§ Data
==*==

-- ==== Sys2Proof/Decode.lean ====
section
/-!
DEFINITION. Sys2Proof/Decode.lean: the decoder, total on any words and rejecting by name (R89-R106), and the encoder.
-/
namespace Sys2Proof

/-! ## Fields (R91, R96) -/

/-- op7, bits 30:24. -/
def op7 (w : Word) : BitVec 7 := w.extractLsb' 24 7
/-- Bit 31: the set, true for G (R89). -/
def isG (w : Word) : Bool := w.getLsbD 31
/-- L set, bits 23:17. -/
def fD (w : Word) : BitVec 7 := w.extractLsb' 17 7
/-- L set, bits 16:10. -/
def fA (w : Word) : BitVec 7 := w.extractLsb' 10 7
/-- L set, bits 9:3. -/
def fB (w : Word) : BitVec 7 := w.extractLsb' 3 7
/-- L set, bit 2. -/
def b2 (w : Word) : Bool := w.getLsbD 2
/-- L set, bit 1. -/
def b1 (w : Word) : Bool := w.getLsbD 1
/-- L set, bit 0. -/
def b0 (w : Word) : Bool := w.getLsbD 0
/-- G set, SEQ, bits 23:21. -/
def gQ (w : Word) : BitVec 3 := w.extractLsb' 21 3
/-- G set, bits 20:14. -/
def gD (w : Word) : BitVec 7 := w.extractLsb' 14 7
/-- G set, bits 13:7. -/
def gA (w : Word) : BitVec 7 := w.extractLsb' 7 7
/-- G set, bits 6:0. -/
def gB (w : Word) : BitVec 7 := w.extractLsb' 0 7
/-- GK, imm14, bits 13:0. -/
def gK (w : Word) : BitVec 14 := w.extractLsb' 0 14
/-- GW, bits 20:11. -/
def gW (w : Word) : BitVec 10 := w.extractLsb' 11 10
/-- GW, the counter, bits 10:8. -/
def gC (w : Word) : BitVec 3 := w.extractLsb' 8 3
/-- GW, the flags, bits 7:0. -/
def gF (w : Word) : BitVec 8 := w.extractLsb' 0 8
/-- gmov and gliw, bits 10:1. -/
def gS (w : Word) : BitVec 10 := w.extractLsb' 1 10

/-! ## The fate of an encoding (R101, R102, R105-R107) -/

/-- Why a word is not an instruction of the part. -/
inductive Reject where
  | undefinedOpcode
  | reservedOpcode
  | absentCapability (id : Nat)
  | reservedField
  deriving DecidableEq, Repr

/-- The cause of the stray (R106). -/
def Reject.cause : Reject → Nat
  | .undefinedOpcode | .reservedOpcode => 1
  | .absentCapability _ => 2
  | .reservedField => 3

/-- The capability ID of the stray (R106). -/
def Reject.cap : Reject → Nat
  | .absentCapability id => id
  | _ => 0

/-- Is the opcode undefined (R101, R102)? -/
def opUndefined (g : Bool) (op : Nat) : Bool := if g then 0x78 ≤ op else op == 0x6F

/-- Is the opcode reserved (R101, R102)? -/
def opReserved (g : Bool) (op : Nat) : Bool :=
  if g then op == 0x27 || (0x2D ≤ op && op ≤ 0x2F) || op == 0x37 || (0x53 ≤ op && op ≤ 0x57) || op == 0x67 ||
    (0x70 ≤ op && op ≤ 0x77)
  else op == 0x6E

/-- The capability group of the opcode (R105); 0 where it belongs to none. -/
def opGroup (g : Bool) (op : Nat) : Nat :=
  if g then (if op == 0x61 then 3 else 0)
  else if 0x64 ≤ op && op ≤ 0x6B then 1 else if op == 0x6C || op == 0x6D then 2 else 0

/-- Is the opcode two words long (R89, R107)? -/
def opPair (g : Bool) (op : Nat) : Bool :=
  if g then [0x1C, 0x1F, 0x24, 0x25, 0x2C, 0x30, 0x32, 0x35, 0x74, 0x75, 0x76, 0x77].contains op
  else [0x06, 0x07, 0x0E, 0x0F, 0x2E, 0x2F, 0x30, 0x31, 0x36, 0x37, 0x3C, 0x3F, 0x42, 0x4D, 0x4E, 0x54, 0x6C, 0x6D,
    0x6E, 0x77, 0x78, 0x79].contains op

/-- Is the word the first of a pair? -/
def isPair (w : Word) : Bool := opPair (isG w) (op7 w).toNat

/-- The format class of an opcode as SDESC numbers it (R417): LA LU LI LM LX GA GI GK GW GV GX, 15 for none. -/
def opClass (g : Bool) (op : Nat) : Nat :=
  if opUndefined g op || opReserved g op then 15
  else if g then
    if opPair g op then 10
    else if [0x1B, 0x29, 0x2B, 0x4C].contains op || (op ≤ 0x19 && op % 2 == 1) then 6
    else if [0x1E, 0x40, 0x43, 0x44, 0x46, 0x47, 0x48, 0x4D, 0x4E, 0x4F, 0x50].contains op then 7
    else if [0x1D, 0x4A, 0x61, 0x62, 0x65, 0x66].contains op || (0x58 ≤ op && op ≤ 0x5F) then 8
    else if op == 0x49 || (0x38 ≤ op && op ≤ 0x3F) then 9
    else 5
  else if opPair g op then 4
  else if [0x02, 0x03, 0x0A, 0x0B, 0x12, 0x13, 0x18, 0x19, 0x1E, 0x1F, 0x24, 0x25, 0x28, 0x29, 0x2C, 0x2D, 0x3B, 0x3E,
    0x41, 0x53, 0x55, 0x5A, 0x63].contains op then 1
  else if [0x04, 0x05, 0x0C, 0x0D, 0x14, 0x15, 0x1A, 0x1B, 0x20, 0x21, 0x45, 0x47, 0x49, 0x4B, 0x56, 0x5B, 0x60].contains op
    then 2
  else if 0x70 ≤ op then 3
  else 0

/-! ## Field layouts -/

/-- An instruction whose must-be-zero fields are zero. -/
def need (c : Bool) (i : Instr) : Option Instr := if c then some i else none

/-- LA and LU with all their fields. -/
def la (f : BitVec 7 → BitVec 7 → BitVec 7 → Bool → Bool → Bool → Instr) (w : Word) : Option Instr :=
  some (f (fD w) (fA w) (fB w) (b2 w) (b1 w) (b0 w))
/-- LA and LU without a keep form. -/
def lnok (f : BitVec 7 → BitVec 7 → BitVec 7 → Bool → Bool → Instr) (w : Word) : Option Instr :=
  need (!b0 w) (f (fD w) (fA w) (fB w) (b2 w) (b1 w))
/-- LI. -/
def li (f : BitVec 7 → BitVec 7 → Bool → Bool → BitVec 8 → Instr) (w : Word) : Option Instr :=
  some (f (fD w) (fA w) (w.getLsbD 9) (w.getLsbD 8) (w.extractLsb' 0 8))
/-- LX with an IMM32 extension. -/
def limm (f : BitVec 7 → BitVec 7 → Bool → Bool → BitVec 32 → Instr) (w x : Word) : Option Instr :=
  need (fB w == 0#7 && !b1 w) (f (fD w) (fA w) (b2 w) (b0 w) x)
/-- LX with an OP3 extension: the vector and the uniform third source. -/
def lop3 (v u : BitVec 7 → BitVec 7 → BitVec 7 → Bool → Bool → Bool → BitVec 7 → Bool → Instr) (w x : Word) : Option Instr :=
  let f (h : BitVec 7 → BitVec 7 → BitVec 7 → Bool → Bool → Bool → BitVec 7 → Bool → Instr) : Option Instr :=
    need (x.extractLsb' 0 22 == 0#22)
      (h (fD w) (fA w) (fB w) (b2 w) (b1 w) (b0 w) (x.extractLsb' 23 7) (x.getLsbD 22))
  if x.extractLsb' 30 2 == 0#2 then f v else if x.extractLsb' 30 2 == 1#2 then f u else none
/-- LA with a code in bits 9:3 (R103). -/
def lcode (t : List (Nat × (BitVec 7 → BitVec 7 → Bool → Bool → Instr))) (w : Word) : Option Instr :=
  match t.lookup (fB w).toNat with
  | some f => need (!b1 w) (f (fD w) (fA w) (b2 w) (b0 w))
  | none => none
/-- vsplit (R137). -/
def lsplit (sv : Bool) (w x : Word) : Option Instr :=
  let cond := x.extractLsb' 28 4
  let z := x.extractLsb' 0 26 == 0#26
  if x.extractLsb' 26 2 == 0#2 then need z (.vsplitVector sv (fD w) (fA w) (fB w) (b2 w) (b1 w) (b0 w) cond)
  else if x.extractLsb' 26 2 == 1#2 then need z (.vsplitUniform sv (fD w) (fA w) (fB w) (b2 w) (b1 w) (b0 w) cond)
  else if x.extractLsb' 26 2 == 2#2 then
    need (fB w == 0#7 && !b1 w) (.vsplitImmediate sv (fD w) (fA w) (b2 w) (b0 w) cond (x.extractLsb' 0 26))
  else none
/-- vcvt (R133). -/
def lcvt (sv : Bool) (w : Word) : Option Instr := need (!b1 w) (.vcvt sv (fD w) (fA w) (fB w) (b2 w) (b0 w))
/-- vbfx (R126). -/
def lbfx (w x : Word) : Option Instr :=
  need (fB w == 0#7 && !b1 w && x.extractLsb' 0 21 == 0#21)
    (.vbfx (fD w) (fA w) (b2 w) (b0 w) (x.extractLsb' 27 5) (x.extractLsb' 21 6))
/-- vbfi (R126). -/
def lbfi (w x : Word) : Option Instr :=
  need (x.extractLsb' 0 21 == 0#21)
    (.vbfi (fD w) (fA w) (fB w) (b2 w) (b1 w) (b0 w) (x.extractLsb' 27 5) (x.extractLsb' 21 6))
/-- vfill LX (R142). -/
def lfillx (w x : Word) : Option Instr :=
  need (fB w == 0#7 && !b1 w && !b0 w) (.vfillLx (fD w) (fA w) (b2 w) x)
/-- vlane (R146). -/
def llane (w : Word) : Option Instr := need (w.extractLsb' 0 17 == 0#17) (.vlane (fD w))
/-- vunpk (R136). -/
def lunpk (w : Word) : Option Instr :=
  need (!w.getLsbD 9 && !b1 w) (.vunpk (fD w) (fA w) (w.extractLsb' 7 2) (w.extractLsb' 3 4) (b2 w) (b0 w))
/-- vland (R156). -/
def lland (w : Word) : Option Instr := need (fA w == 0#7 && !b2 w && !b0 w) (.vland (fD w) (fB w) (b1 w))
/-- LM loads: ws is zero (R169). -/
def lmLoad (f : BitVec 7 → BitVec 7 → BitVec 7 → Bool → Bool → Instr) (w : Word) : Option Instr :=
  need (!b1 w) (f (fD w) (fA w) (fB w) (b2 w) (b0 w))
/-- LM stores: k is zero (R169). -/
def lmStore (f : BitVec 7 → BitVec 7 → BitVec 7 → Bool → Bool → Instr) (w : Word) : Option Instr :=
  need (!b0 w) (f (fD w) (fA w) (fB w) (b2 w) (b1 w))
/-- vld.acq (R169). -/
def lacq (w x : Word) : Option Instr :=
  need (!b1 w && x.extractLsb' 0 29 == 0#29) (.vldAcq (fD w) (fA w) (fB w) (b2 w) (b0 w) (x.extractLsb' 29 3))
/-- vst.rel (R169). -/
def lrel (w x : Word) : Option Instr :=
  need (!b0 w && x.extractLsb' 0 29 == 0#29) (.vstRel (fD w) (fA w) (fB w) (b2 w) (b1 w) (x.extractLsb' 29 3))
/-- vatom (R177). -/
def latom (w x : Word) : Option Instr :=
  let sc := x.extractLsb' 29 3
  let ret := x.getLsbD 24
  let u := x.getLsbD 23
  let z := x.extractLsb' 0 23 == 0#23
  let d := fD w; let i := fA w; let g := fB w; let wa := b2 w; let wb := b1 w; let k := b0 w
  match (x.extractLsb' 25 4).toNat with
  | 0 => need (z && !u) (.vatomAdd d i g wa wb k sc ret)
  | 1 => need z (.vatomMin d i g wa wb k sc ret u)
  | 2 => need z (.vatomMax d i g wa wb k sc ret u)
  | 3 => need (z && !u) (.vatomAnd d i g wa wb k sc ret)
  | 4 => need (z && !u) (.vatomOr d i g wa wb k sc ret)
  | 5 => need (z && !u) (.vatomXor d i g wa wb k sc ret)
  | 6 => need (z && !u) (.vatomXchg d i g wa wb k sc ret)
  | 7 => need (z && !u) (.vatomCas d i g wa wb k sc ret)
  | _ => none
/-- vpref (R169). -/
def lpref (w : Word) : Option Instr := need (fD w == 0#7 && !b1 w && !b0 w) (.vpref (fA w) (fB w) (b2 w))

==*==

§ Required work
Going back over the entries above, copy word for word every line from the one that has "cause of the stray (R106). -/" on through the one that has "undefined (R101, R102)? -/".

§ Solution to this problem
/-- The cause of the stray (R106). -/
def Reject.cause : Reject → Nat
  | .undefinedOpcode | .reservedOpcode => 1
  | .absentCapability _ => 2
  | .reservedField => 3

/-- The capability ID of the stray (R106). -/
def Reject.cap : Reject → Nat
  | .absentCapability id => id
  | _ => 0

/-- Is the opcode undefined (R101, R102)? -/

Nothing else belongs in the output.